_DATASET EXTRACT_:
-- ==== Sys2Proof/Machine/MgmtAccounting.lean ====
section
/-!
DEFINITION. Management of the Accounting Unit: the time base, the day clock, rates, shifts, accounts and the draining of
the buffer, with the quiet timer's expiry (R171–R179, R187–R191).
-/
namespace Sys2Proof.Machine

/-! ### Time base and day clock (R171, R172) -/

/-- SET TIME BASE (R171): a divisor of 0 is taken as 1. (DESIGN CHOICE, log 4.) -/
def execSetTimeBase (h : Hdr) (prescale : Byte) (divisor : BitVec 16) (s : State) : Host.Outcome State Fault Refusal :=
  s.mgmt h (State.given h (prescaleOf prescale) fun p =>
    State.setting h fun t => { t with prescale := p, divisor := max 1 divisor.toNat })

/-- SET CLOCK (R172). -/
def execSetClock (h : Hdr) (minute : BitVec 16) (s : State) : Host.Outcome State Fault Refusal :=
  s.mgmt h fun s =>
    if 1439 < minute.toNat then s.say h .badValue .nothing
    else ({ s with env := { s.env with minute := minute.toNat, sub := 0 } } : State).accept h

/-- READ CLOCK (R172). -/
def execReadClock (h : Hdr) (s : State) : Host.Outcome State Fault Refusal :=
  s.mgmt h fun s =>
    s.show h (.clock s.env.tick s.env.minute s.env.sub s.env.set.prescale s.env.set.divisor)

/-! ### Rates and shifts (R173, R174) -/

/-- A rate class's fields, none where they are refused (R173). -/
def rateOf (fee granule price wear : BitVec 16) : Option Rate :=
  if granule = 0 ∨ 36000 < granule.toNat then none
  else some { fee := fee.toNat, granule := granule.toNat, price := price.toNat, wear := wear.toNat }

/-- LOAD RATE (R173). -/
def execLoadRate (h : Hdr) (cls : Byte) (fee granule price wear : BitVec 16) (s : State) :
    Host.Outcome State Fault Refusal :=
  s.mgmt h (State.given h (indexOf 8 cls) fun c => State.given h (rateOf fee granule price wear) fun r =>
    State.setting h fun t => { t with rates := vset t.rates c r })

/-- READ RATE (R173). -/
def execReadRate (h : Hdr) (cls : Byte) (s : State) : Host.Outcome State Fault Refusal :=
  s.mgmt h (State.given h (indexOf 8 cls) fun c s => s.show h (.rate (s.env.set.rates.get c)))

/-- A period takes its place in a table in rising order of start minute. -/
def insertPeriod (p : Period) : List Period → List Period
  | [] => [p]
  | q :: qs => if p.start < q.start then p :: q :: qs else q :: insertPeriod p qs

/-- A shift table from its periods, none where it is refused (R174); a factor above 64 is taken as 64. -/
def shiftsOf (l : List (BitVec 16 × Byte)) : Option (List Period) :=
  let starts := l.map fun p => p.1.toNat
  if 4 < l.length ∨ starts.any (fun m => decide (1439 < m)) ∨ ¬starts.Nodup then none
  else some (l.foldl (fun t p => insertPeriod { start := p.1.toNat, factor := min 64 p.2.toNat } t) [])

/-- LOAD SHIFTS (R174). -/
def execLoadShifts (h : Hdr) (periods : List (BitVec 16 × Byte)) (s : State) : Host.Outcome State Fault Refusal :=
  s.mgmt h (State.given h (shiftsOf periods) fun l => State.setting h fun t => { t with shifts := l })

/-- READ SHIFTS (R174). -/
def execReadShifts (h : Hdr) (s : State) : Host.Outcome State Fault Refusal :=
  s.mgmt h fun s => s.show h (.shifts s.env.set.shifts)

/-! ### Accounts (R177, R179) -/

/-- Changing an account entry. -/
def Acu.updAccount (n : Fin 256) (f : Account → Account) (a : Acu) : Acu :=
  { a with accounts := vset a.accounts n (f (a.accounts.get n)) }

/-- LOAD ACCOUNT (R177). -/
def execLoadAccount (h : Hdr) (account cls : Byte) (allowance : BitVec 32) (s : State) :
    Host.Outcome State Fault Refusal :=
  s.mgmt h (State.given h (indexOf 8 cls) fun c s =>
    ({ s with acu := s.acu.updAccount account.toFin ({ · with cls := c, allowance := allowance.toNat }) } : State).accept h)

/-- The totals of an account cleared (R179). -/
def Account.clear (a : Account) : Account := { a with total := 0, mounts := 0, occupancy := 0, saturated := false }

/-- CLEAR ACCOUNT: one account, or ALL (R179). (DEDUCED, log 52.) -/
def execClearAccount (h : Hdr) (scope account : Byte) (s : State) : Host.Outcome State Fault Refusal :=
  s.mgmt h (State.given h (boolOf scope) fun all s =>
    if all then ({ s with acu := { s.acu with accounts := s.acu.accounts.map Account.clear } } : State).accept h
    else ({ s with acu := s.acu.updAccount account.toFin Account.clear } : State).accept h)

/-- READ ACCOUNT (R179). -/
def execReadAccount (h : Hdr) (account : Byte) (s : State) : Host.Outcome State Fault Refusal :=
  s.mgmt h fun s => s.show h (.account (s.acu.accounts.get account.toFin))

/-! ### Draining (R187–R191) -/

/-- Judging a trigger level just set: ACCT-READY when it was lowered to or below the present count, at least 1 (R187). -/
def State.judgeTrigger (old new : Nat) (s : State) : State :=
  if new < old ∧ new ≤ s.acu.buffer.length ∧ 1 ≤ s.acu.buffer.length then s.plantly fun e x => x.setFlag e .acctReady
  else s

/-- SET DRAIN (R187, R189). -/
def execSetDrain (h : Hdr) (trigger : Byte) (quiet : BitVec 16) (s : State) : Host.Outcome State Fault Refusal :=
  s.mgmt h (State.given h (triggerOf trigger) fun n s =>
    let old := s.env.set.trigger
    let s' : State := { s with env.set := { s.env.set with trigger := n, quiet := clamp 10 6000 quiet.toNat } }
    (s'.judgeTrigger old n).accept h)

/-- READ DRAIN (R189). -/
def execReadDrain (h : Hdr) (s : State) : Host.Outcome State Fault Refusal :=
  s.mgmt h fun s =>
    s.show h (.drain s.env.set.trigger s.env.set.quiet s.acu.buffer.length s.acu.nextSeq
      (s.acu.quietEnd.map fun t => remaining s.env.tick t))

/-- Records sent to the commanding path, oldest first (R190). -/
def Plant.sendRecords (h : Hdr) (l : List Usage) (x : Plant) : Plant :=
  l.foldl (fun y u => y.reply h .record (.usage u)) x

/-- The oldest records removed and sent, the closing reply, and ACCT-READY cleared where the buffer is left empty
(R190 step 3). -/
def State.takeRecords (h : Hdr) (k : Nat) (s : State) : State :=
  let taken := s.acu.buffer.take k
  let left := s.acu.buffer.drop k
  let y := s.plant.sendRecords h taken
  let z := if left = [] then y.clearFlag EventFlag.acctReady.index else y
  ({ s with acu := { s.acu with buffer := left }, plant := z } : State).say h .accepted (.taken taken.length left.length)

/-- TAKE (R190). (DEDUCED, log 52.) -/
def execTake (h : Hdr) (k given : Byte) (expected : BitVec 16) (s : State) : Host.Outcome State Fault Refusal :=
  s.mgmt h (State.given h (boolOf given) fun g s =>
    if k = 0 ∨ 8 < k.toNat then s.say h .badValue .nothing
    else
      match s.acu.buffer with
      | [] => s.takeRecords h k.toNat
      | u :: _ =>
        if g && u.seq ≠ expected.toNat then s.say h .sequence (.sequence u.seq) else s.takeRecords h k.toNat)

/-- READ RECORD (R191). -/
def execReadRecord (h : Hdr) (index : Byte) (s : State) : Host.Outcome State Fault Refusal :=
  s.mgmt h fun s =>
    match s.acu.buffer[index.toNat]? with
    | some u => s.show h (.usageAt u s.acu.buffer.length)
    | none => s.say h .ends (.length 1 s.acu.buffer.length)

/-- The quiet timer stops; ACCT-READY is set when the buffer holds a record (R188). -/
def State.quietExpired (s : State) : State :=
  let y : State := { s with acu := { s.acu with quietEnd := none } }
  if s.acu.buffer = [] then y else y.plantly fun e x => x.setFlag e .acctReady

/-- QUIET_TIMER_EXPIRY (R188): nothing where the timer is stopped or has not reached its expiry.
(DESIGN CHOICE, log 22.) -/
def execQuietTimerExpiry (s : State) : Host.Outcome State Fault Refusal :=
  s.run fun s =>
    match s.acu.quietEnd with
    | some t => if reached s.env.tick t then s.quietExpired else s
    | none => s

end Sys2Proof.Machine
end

...

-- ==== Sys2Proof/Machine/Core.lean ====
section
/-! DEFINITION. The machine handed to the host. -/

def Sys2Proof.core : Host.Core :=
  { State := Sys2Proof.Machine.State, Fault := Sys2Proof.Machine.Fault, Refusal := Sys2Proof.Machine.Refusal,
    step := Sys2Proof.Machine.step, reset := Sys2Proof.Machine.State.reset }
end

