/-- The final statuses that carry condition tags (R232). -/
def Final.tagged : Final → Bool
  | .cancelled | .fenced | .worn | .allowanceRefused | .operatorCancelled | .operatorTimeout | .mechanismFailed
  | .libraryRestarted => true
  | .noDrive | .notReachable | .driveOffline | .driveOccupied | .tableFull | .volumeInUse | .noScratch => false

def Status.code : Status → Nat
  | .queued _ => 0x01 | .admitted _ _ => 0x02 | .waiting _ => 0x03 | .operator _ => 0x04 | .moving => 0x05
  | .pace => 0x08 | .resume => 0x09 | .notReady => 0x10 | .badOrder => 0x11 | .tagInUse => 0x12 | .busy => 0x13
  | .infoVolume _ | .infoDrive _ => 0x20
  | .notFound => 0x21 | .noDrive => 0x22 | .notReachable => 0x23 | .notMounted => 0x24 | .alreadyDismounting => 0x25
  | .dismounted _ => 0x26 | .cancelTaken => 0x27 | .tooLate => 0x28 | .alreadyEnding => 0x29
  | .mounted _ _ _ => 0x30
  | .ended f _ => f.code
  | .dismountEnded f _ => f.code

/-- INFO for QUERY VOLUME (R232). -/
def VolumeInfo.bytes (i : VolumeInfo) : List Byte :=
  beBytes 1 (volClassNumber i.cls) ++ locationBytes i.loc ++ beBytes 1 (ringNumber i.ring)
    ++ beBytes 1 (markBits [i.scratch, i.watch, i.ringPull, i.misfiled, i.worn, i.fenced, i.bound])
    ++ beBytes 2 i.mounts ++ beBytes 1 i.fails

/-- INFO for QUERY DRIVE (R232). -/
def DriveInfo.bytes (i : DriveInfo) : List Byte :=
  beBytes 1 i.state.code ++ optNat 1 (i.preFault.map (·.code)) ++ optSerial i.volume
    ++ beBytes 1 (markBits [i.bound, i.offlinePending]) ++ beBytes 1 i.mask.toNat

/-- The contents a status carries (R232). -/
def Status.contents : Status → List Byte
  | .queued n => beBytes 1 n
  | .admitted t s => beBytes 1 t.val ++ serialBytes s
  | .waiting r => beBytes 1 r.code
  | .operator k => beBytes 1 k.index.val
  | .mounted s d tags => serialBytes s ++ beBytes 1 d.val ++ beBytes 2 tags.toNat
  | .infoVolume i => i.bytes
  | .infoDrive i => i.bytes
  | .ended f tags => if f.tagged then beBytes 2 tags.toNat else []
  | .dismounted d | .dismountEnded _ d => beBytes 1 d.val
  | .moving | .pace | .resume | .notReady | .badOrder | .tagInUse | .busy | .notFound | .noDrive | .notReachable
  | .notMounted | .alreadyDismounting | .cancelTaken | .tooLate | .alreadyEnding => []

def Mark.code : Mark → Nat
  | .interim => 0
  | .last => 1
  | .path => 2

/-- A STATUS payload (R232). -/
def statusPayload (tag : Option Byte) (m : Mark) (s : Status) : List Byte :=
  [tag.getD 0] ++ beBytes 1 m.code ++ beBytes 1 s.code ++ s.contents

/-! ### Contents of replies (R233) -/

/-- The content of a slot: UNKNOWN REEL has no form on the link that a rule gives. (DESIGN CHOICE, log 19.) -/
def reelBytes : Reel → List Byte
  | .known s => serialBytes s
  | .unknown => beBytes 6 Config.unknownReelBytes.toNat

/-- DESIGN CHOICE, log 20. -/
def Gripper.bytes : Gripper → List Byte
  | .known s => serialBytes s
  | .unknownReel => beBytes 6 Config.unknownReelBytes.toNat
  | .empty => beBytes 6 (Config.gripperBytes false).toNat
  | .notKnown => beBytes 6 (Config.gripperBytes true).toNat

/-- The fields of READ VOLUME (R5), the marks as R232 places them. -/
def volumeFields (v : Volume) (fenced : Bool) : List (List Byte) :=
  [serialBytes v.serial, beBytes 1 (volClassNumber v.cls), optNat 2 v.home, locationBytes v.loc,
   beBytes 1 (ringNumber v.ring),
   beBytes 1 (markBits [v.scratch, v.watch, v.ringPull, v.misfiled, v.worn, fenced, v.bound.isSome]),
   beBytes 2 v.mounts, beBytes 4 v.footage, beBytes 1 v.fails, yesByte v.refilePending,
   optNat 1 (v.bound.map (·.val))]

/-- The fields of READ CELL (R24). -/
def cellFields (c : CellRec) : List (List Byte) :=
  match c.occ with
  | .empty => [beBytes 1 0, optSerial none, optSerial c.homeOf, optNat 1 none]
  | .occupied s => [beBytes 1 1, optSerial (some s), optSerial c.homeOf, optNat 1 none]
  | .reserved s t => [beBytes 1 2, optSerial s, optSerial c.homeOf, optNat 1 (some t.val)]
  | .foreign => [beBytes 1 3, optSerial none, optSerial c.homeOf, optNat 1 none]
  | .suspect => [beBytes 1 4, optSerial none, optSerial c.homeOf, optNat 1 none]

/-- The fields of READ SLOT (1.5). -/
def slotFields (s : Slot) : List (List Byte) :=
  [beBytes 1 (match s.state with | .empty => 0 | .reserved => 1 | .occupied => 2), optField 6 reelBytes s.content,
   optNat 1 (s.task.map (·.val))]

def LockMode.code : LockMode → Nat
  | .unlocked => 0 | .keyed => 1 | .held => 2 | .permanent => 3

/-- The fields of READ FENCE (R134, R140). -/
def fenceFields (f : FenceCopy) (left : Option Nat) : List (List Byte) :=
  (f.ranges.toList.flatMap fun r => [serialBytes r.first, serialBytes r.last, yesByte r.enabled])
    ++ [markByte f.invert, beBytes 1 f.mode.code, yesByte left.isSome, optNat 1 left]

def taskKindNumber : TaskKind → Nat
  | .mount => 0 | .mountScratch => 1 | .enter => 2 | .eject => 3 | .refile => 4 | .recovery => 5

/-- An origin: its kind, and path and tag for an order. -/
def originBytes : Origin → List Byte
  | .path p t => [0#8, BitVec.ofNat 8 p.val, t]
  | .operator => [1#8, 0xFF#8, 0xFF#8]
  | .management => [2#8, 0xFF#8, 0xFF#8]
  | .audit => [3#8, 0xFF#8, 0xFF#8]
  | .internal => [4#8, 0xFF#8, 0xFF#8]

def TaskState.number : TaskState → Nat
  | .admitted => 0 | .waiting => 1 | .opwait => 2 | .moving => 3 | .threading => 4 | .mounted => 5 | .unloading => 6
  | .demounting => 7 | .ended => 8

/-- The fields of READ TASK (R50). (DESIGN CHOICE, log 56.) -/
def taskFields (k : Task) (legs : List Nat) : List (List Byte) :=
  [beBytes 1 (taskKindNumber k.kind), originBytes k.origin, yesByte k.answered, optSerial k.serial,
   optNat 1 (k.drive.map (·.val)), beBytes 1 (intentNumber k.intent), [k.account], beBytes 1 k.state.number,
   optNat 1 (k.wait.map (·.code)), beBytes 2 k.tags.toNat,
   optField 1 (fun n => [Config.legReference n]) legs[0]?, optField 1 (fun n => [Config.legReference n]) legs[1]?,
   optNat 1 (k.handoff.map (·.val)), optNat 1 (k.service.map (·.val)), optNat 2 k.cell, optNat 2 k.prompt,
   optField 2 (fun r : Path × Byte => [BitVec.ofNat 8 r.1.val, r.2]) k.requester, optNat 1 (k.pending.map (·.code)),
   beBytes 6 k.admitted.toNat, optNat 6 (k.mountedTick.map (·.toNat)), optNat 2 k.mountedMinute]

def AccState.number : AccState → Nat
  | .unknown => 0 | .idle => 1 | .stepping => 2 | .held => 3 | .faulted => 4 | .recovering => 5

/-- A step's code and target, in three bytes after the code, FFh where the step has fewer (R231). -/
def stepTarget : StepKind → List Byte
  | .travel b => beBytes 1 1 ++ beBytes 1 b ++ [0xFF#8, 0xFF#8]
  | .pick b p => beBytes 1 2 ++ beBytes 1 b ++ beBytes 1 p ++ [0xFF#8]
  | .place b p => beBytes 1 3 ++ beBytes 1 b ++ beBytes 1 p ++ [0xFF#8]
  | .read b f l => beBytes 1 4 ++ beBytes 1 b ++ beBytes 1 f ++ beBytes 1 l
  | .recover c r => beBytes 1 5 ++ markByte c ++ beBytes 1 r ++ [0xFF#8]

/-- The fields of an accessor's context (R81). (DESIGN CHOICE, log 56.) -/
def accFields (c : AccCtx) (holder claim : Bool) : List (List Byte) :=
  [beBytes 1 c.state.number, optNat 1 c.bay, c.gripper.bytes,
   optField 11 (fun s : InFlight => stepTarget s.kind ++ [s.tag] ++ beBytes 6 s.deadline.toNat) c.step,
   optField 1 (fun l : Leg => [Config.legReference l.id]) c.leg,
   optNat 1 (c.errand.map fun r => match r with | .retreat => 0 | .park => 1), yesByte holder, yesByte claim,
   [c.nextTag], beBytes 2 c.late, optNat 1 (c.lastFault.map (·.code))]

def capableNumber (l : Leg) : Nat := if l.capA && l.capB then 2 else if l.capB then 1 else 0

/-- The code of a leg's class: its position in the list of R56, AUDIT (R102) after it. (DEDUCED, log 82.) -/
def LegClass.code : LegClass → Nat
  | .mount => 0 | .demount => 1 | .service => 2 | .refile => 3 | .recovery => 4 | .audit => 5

_ASSIGNMENT_: Could you restate word for word the lines above, from the one that contains "taken as 64. -/" through the one that contains "(R179). (DEDUCED, log 52.) -/", and no others?

_PROBLEM SOLUTION_:
/-- A shift table from its periods, none where it is refused (R174); a factor above 64 is taken as 64. -/
def shiftsOf (l : List (BitVec 16 × Byte)) : Option (List Period) :=
  let starts := l.map fun p => p.1.toNat
  if 4 < l.length ∨ starts.any (fun m => decide (1439 < m)) ∨ ¬starts.Nodup then none
  else some (l.foldl (fun t p => insertPeriod { start := p.1.toNat, factor := min 64 p.2.toNat } t) [])

/-- LOAD SHIFTS (R174). -/
def execLoadShifts (h : Hdr) (periods : List (BitVec 16 × Byte)) (s : State) : Host.Outcome State Fault Refusal :=
  s.mgmt h (State.given h (shiftsOf periods) fun l => State.setting h fun t => { t with shifts := l })

/-- READ SHIFTS (R174). -/
def execReadShifts (h : Hdr) (s : State) : Host.Outcome State Fault Refusal :=
  s.mgmt h fun s => s.show h (.shifts s.env.set.shifts)

/-! ### Accounts (R177, R179) -/

/-- Changing an account entry. -/
def Acu.updAccount (n : Fin 256) (f : Account → Account) (a : Acu) : Acu :=
  { a with accounts := vset a.accounts n (f (a.accounts.get n)) }

/-- LOAD ACCOUNT (R177). -/
def execLoadAccount (h : Hdr) (account cls : Byte) (allowance : BitVec 32) (s : State) :
    Host.Outcome State Fault Refusal :=
  s.mgmt h (State.given h (indexOf 8 cls) fun c s =>
    ({ s with acu := s.acu.updAccount account.toFin ({ · with cls := c, allowance := allowance.toNat }) } : State).accept h)

/-- The totals of an account cleared (R179). -/
def Account.clear (a : Account) : Account := { a with total := 0, mounts := 0, occupancy := 0, saturated := false }

/-- CLEAR ACCOUNT: one account, or ALL (R179). (DEDUCED, log 52.) -/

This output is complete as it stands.